Ces femmes pouvaient se distinguer par leur tenue : la loi romaine leur interdisait le port de la stola (robe des matrones mariées honorables). À la place, elles portaient souvent des vêtements voyants – toges légères, tuniques teintées de couleurs vives ou même transparentes – destinés à signaler leur disponibilité et à attirer l’attention des passants. Le soir, on raconte qu’elles allumaient des lampes à huile rouges aux fenêtres pour mieux signaler leur présence, bien avant l’invention des néons roses !

Les tarifs de la prostitution romaine étaient très variables. Comme évoqué plus haut, cela pouvait aller de deux as seulement (le prix d’un simple vin coupé d’eau) à des sommes bien plus conséquentes selon la renommée de la prostituée ou les demandes particulières des clients. Les sommes exceptionnelles, telles que les 16 as d’Atticé, devaient toutefois être rares . Quoi qu’il en soit, cet argent finissait presque toujours dans la poche du leno (le tenancier ou proxénète) ou du propriétaire de l’esclave, car les prostituées elles-mêmes, surtout si elles étaient esclaves, ne conservaient qu’une portion infime de leurs gains. Malgré cela, l’industrie du sexe contribuait de manière non négligeable à l’économie urbaine romaine.

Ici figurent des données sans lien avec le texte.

-- ==== Sys2Proof/Machine/Bays.lean ====
section
/-!
DEFINITION. The bay channel's own moves: the effective stop, hold and resume (R52 to R57), the current limit (R85 to
R87), entry to ACTIVE (R89), taking a fault (R107 to R109), the end of a retry (R110), and what an unbinding grant does
to the channel (R64, R82, R100).
-/

namespace Sys2Proof.Machine

/-! ### Stops -/

/-- The effective stop of a bay (R52). -/
def State.effectiveStop (s : State) (b : BayId) : Bool :=
  match (s.bayCfg b).combine with
  | .or => s.lines.stop.get b || (s.bay b).softStop
  | .and => s.lines.stop.get b && (s.bay b).softStop

/-- The unbound state of a bay that is not FAULTED: STOPPED when its effective stop is asserted, else IDLE (R51, R64). -/
def State.restState (s : State) (b : BayId) : BayState := if s.effectiveStop b then .stopped else .idle

/-! ### The current limit -/

/-- I_lim halved when a derating condition holds (step 2 of R85). -/
def derate (on : Bool) (i : Nat) : Nat := if on then i / 2 else i

/-- The current limit of a binding in 0.1 A (R85): base limit, derating in order, floor of 10. -/
def currentLimit (rating cRate capacity : Nat) (damaged iso warning : Bool) : Nat :=
  max 10 (derate warning (derate iso (derate damaged (min rating (cRate * capacity / 10)))))

/-- The raise threshold of a current limit (R85). -/
def raiseThreshold (limit : Nat) : Nat := limit * 7 / 8

/-- The rating of a bay. An unconfigured bay has none: it is free (log entry 7). -/
def State.rating (s : State) (b : BayId) : Nat := ((s.bayCfg b).rating).getD (Config.unsetRating b.1)

/-- The overcurrent level of a bay (R87). -/
def State.overcurrentLevel (s : State) (b : BayId) : Nat := s.rating b + s.rating b / 4

/-- The current limit computed anew from the copies, the settings and the derating conditions as they stand (R86). -/
def State.computeLimit (s : State) (b : BayId) : State :=
  match (s.bay b).copies with
  | some c => s.modBay b (fun x => { x with limit := some (currentLimit (s.rating b) (s.classCfg c.cls).cRate c.capacity
      c.damaged x.isoDerate x.warning) })
  | none => s

/-! ### Entry to ACTIVE, hold and resume -/

/-- The state of a run state. -/
def RunState.mode : RunState → BayState
  | .probing => .probing
  | .active => .active
  | .resting => .resting
  | .retrying => .retrying

/-- The states from which a bay goes to HELD (R55). -/
def BayState.run : BayState → Option RunState
  | .probing => some .probing
  | .active => some .active
  | .resting => some .resting
  | .retrying => some .retrying
  | .unconfigured | .stopped | .idle | .held | .faulted => none

/-- The fault cause a retry kind stands for (R110). -/
def RetryKind.cause : RetryKind → FaultCause
  | .overcurrent => .overcurrent
  | .overtemp => .overtemp
  | .openConnection => .openConnection

/-- The channel at its entry to ACTIVE: level 1, blanking, end-of-discharge and open-connection counts 0, no hold-off
(R89, R93, R105). -/
def Bay.enterActive (x : Bay) : Bay :=
  { x with mode := .active, level := 1, blanking := 2, endCount := 0, openCount := 0, holdOff := none, heldFrom := none }

/-- The stage change from RESTING to DISCHARGING that a fault cleared during rest owes is asked for at the entry to
ACTIVE (R95, R114). -/
def State.payStage (s : State) (b : BayId) : State :=
  if (s.bay b).stageOwed then
    (s.modBay b (fun x => { x with stageOwed := false })).askStage b .resting .discharging none
  else s

/-- The probe begun again at step 1; attempt and round are kept (R56, R73). -/
def Probe.restart (p : Probe) : Probe := { p with step := 1, count := 0, results := [] }

/-- The probe reset by a fault that is not a failed attempt: attempt 1 in the round it was in (R74). -/
def Probe.afterFault (p : Probe) : Probe := { p with step := 1, count := 0, results := [], attempt := 1 }

/-- The load level of a retry (R110, R111). -/
def retryLevel : Option RetryKind → Nat
  | some .openConnection => 1
  | some .overcurrent | some .overtemp | none => 0

/-- The channel in a retry begun from the start (R56, R110 to R112). DEDUCED (log entry 21): the fault state holds the
retry's cause again. -/
def Bay.beginRetry (x : Bay) : Bay :=
  { x with
    mode := .retrying, heldFrom := none, retryWait := 0, recovery := 0, level := retryLevel x.retry
    fault := x.retry.map (fun k => { cause := k.cause, entered := .active }) }

/-- A bay with a release pending back in its held-from state: the level stays 0 and no activity is resumed (R57). -/
def Bay.resumeReleasing (x : Bay) (r : RunState) : Bay :=
  { x with
    mode := r.mode, heldFrom := none
    fault := if r = .retrying then x.retry.map (fun k => { cause := k.cause, entered := .active }) else none }

/-- A HELD bay resumes: it returns to its held-from state (R56), with BAY attention HOLD. -/
def State.resume (s : State) (b : BayId) : State :=
  match (s.bay b).heldFrom with
  | none => s
  | some r =>
    let s1 :=
      if (s.bay b).releasePending then s.modBay b (fun x => x.resumeReleasing r)
      else match r with
        | .probing => s.modBay b (fun x => { x with mode := .probing, heldFrom := none, probe := x.probe.restart })
        | .active => (s.modBay b Bay.enterActive).payStage b
        | .resting => s.modBay b (fun x => { x with mode := .resting, heldFrom := none, restElapsed := 0 })
        | .retrying => s.modBay b Bay.beginRetry
    s1.raiseBay b .hold

/-- A hold cause joins the set of a bound bay. A bay in PROBING, ACTIVE, RESTING or RETRYING goes to HELD with level 0
and BAY attention HOLD (R54, R55); HELD and bound FAULTED bays keep their state (R53, R57). -/
def State.addHold (s : State) (b : BayId) (c : HoldCause) : State :=
  let x := s.bay b
  match x.binding with
  | none => s
  | some _ =>
    match x.mode.run with
    | some r =>
      (s.setBay b { x with
        holds := x.holds.put true c, mode := .held, heldFrom := some r, level := 0, holdOff := none, blanking := 0,
        fault := none }).raiseBay b .hold
    | none => s.setBay b { x with holds := x.holds.put true c }

/-- A hold cause leaves the set of a bound bay. A HELD bay whose set becomes empty resumes (R54, R56). -/
def State.dropHold (s : State) (b : BayId) (c : HoldCause) : State :=
  match (s.bay b).binding with
  | none => s
  | some _ =>
    let s1 := s.modBay b (fun x => { x with holds := x.holds.put false c })
    if (s1.bay b).mode = .held ∧ (s1.bay b).holds.empty = true then s1.resume b else s1

/-- What a change of the effective stop from `before` to its present value does (R52, R53). -/
def State.stopChanged (s : State) (b : BayId) (before : Bool) : State :=
  if s.effectiveStop b = before then s
  else if s.effectiveStop b then
    if (s.bay b).mode = .idle then s.modBay b (fun x => { x with mode := .stopped }) else s.addHold b .stop
  else
    if (s.bay b).mode = .stopped then s.modBay b (fun x => { x with mode := .idle }) else s.dropHold b .stop

/-! ### Faults -/

/-- A cause that can be retried when taken in ACTIVE (R107). -/
def FaultCause.retryKind : FaultCause → Option RetryKind
  | .overcurrent => some .overcurrent
  | .overtemp => some .overtemp
  | .openConnection => some .openConnection
  | .sensor | .moduleFault | .linkLost | .probeOpen | .probeInconsistent => none

/-- The state from which a fault is entered: the bay state, or the held-from state of a HELD bay (R57, R108). -/
def Bay.enteredFrom (x : Bay) : BayState :=
  match x.mode, x.heldFrom with
  | .held, some r => r.mode
  | m, _ => m

/-- The channel at its entry to FAULTED for a cause of chapter 5 or a link loss (R108). -/
def Bay.enterFaulted (x : Bay) (c : FaultCause) (shutdown : Option Int) : Bay :=
  { x with
    mode := .faulted, level := 0, holdOff := none, blanking := 0, endCount := 0, restElapsed := 0, heldFrom := none
    probe := if x.enteredFrom = .probing then x.probe.afterFault else x.probe
    retry := none, retryWait := 0, recovery := 0
    fault := some { cause := c, entered := x.enteredFrom, shutdown }
    stageOwed := x.stageOwed || decide (x.enteredFrom = .resting) }

/-- The channel at its entry to RETRYING from ACTIVE (R110, R111): the hold-off ends and blanking becomes 0. -/
def Bay.enterRetry (x : Bay) (k : RetryKind) : Bay :=
  { x with
    mode := .retrying, retry := some k, retryWait := 0, recovery := 0, level := retryLevel (some k), holdOff := none
    blanking := 0, fault := some { cause := k.cause, entered := .active } }

/-- BAY attention FAULT at a fault taken; a link loss has raised LINK (R61, R107). -/
def State.raiseFault (s : State) (b : BayId) (c : FaultCause) : State :=
  if c = .linkLost then s else s.raiseBay b .fault

/-- The fault goes to RETRYING rather than to FAULTED (R107); `count` is the fault count after its increase. -/
def retries (mode : FaultMode) (x : Bay) (c : FaultCause) (count : Nat) : Option RetryKind :=
  if mode = .retry ∧ x.mode = .active ∧ count ≤ 3 then c.retryKind else none

/-- A fault taken by a bay that is not FAULTED (R107 to R109). Bound: the fault count rises and the bay goes to RETRYING
or FAULTED; the fifth fault of the binding asks for the fault unbinding. Unbound: FAULTED, with no fault count. -/
def State.takeFault (s : State) (b : BayId) (c : FaultCause) : State :=
  let x := s.bay b
  match x.binding, x.copies with
  | some _, some copies =>
    let count := satAdd countMax x.faultCount 1
    match retries (s.bayCfg b).mode x c count with
    | some k => (s.setBay b { x.enterRetry k with faultCount := count }).raiseFault b c
    | none =>
      let s1 := s.setBay b { x.enterFaulted c (some ((s.classCfg copies.cls).shutT : Int)) with faultCount := count }
      let s2 := if count = 5 ∧ x.releasePending = false then s1.askUnbind b x.lastStage .waiting none false else s1
      s2.raiseFault b c
  | _, _ => (s.setBay b { x.enterFaulted c none with stageOwed := false }).raiseFault b c

/-- A retry is complete: ACTIVE at level 1, no fault state, BAY attention RETRY (R110). -/
def State.endRetry (s : State) (b : BayId) : State :=
  (s.modBay b (fun x => { x.enterActive with fault := none, retry := none, retryWait := 0, recovery := 0 })).raiseBay b .retry

/-! ### The end of a binding -/

/-- The carry entries of a binding that wait in the channel's list (R23). -/
def Bay.carriesOf (x : Bay) (e : Entry) : Nat := x.writes.countP (fun w => decide (w = .carry e))

/-- The watt-hour that the unbind rounding adds (R82). -/
def roundUp (frac : Nat) : Nat := if 18000000 ≤ frac then 1 else 0

/-- The watt-hours that an unbinding grant adds to the bound record: the waiting carries of the binding, then the unbind
rounding (R23, R82). -/
def Bay.unbindEnergy (x : Bay) (e : Entry) : Nat := x.carriesOf e + roundUp x.frac

/-- The channel after an unbinding grant, before it takes its unbound state: no binding, the carries made, F = 0,
holds and release pending clear, regulator and protection state cleared (R64, R82, R100, section 4.6). The
pack-temperature channel leaves its zone (R155). -/
def Bay.unbound (x : Bay) (e : Entry) : Bay :=
  { x with
    binding := none, copies := none, level := 0, holds := {}, heldFrom := none, releasePending := false, faultCount := 0
    frac := 0, writes := x.writes.filter (fun w => decide (w ≠ .carry e))
    blanking := 0, holdOff := none, endCount := 0, restElapsed := 0, rebounds := 0, isoDerate := false, limit := none
    warning := false, shutdown := false, openCount := 0, retry := none, retryWait := 0, recovery := 0
    lastStage := .probing, stageOwed := false, pack := none }

end Sys2Proof.Machine
end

En visitant le Lupanar de Pompéi, on plonge donc non seulement dans un lieu précis, mais aussi dans tout un pan de la société romaine antique. Ce modeste bâtiment, avec ses murs patinés où s’entremêlent fresques osées, graffitis grivois et traces de vie figées, raconte une histoire riche en enseignements. Il témoigne de la tolérance – voire de la banalité – de la prostitution dans l’Empire romain, de l’ingéniosité des moyens de communication (qui aurait cru que de simples carvings de phallus au coin d’une rue puissent faire office de panneaux indicateurs), mais aussi des inégalités sociales et des destins tragiques de celles qui offraient ces plaisirs tarifés.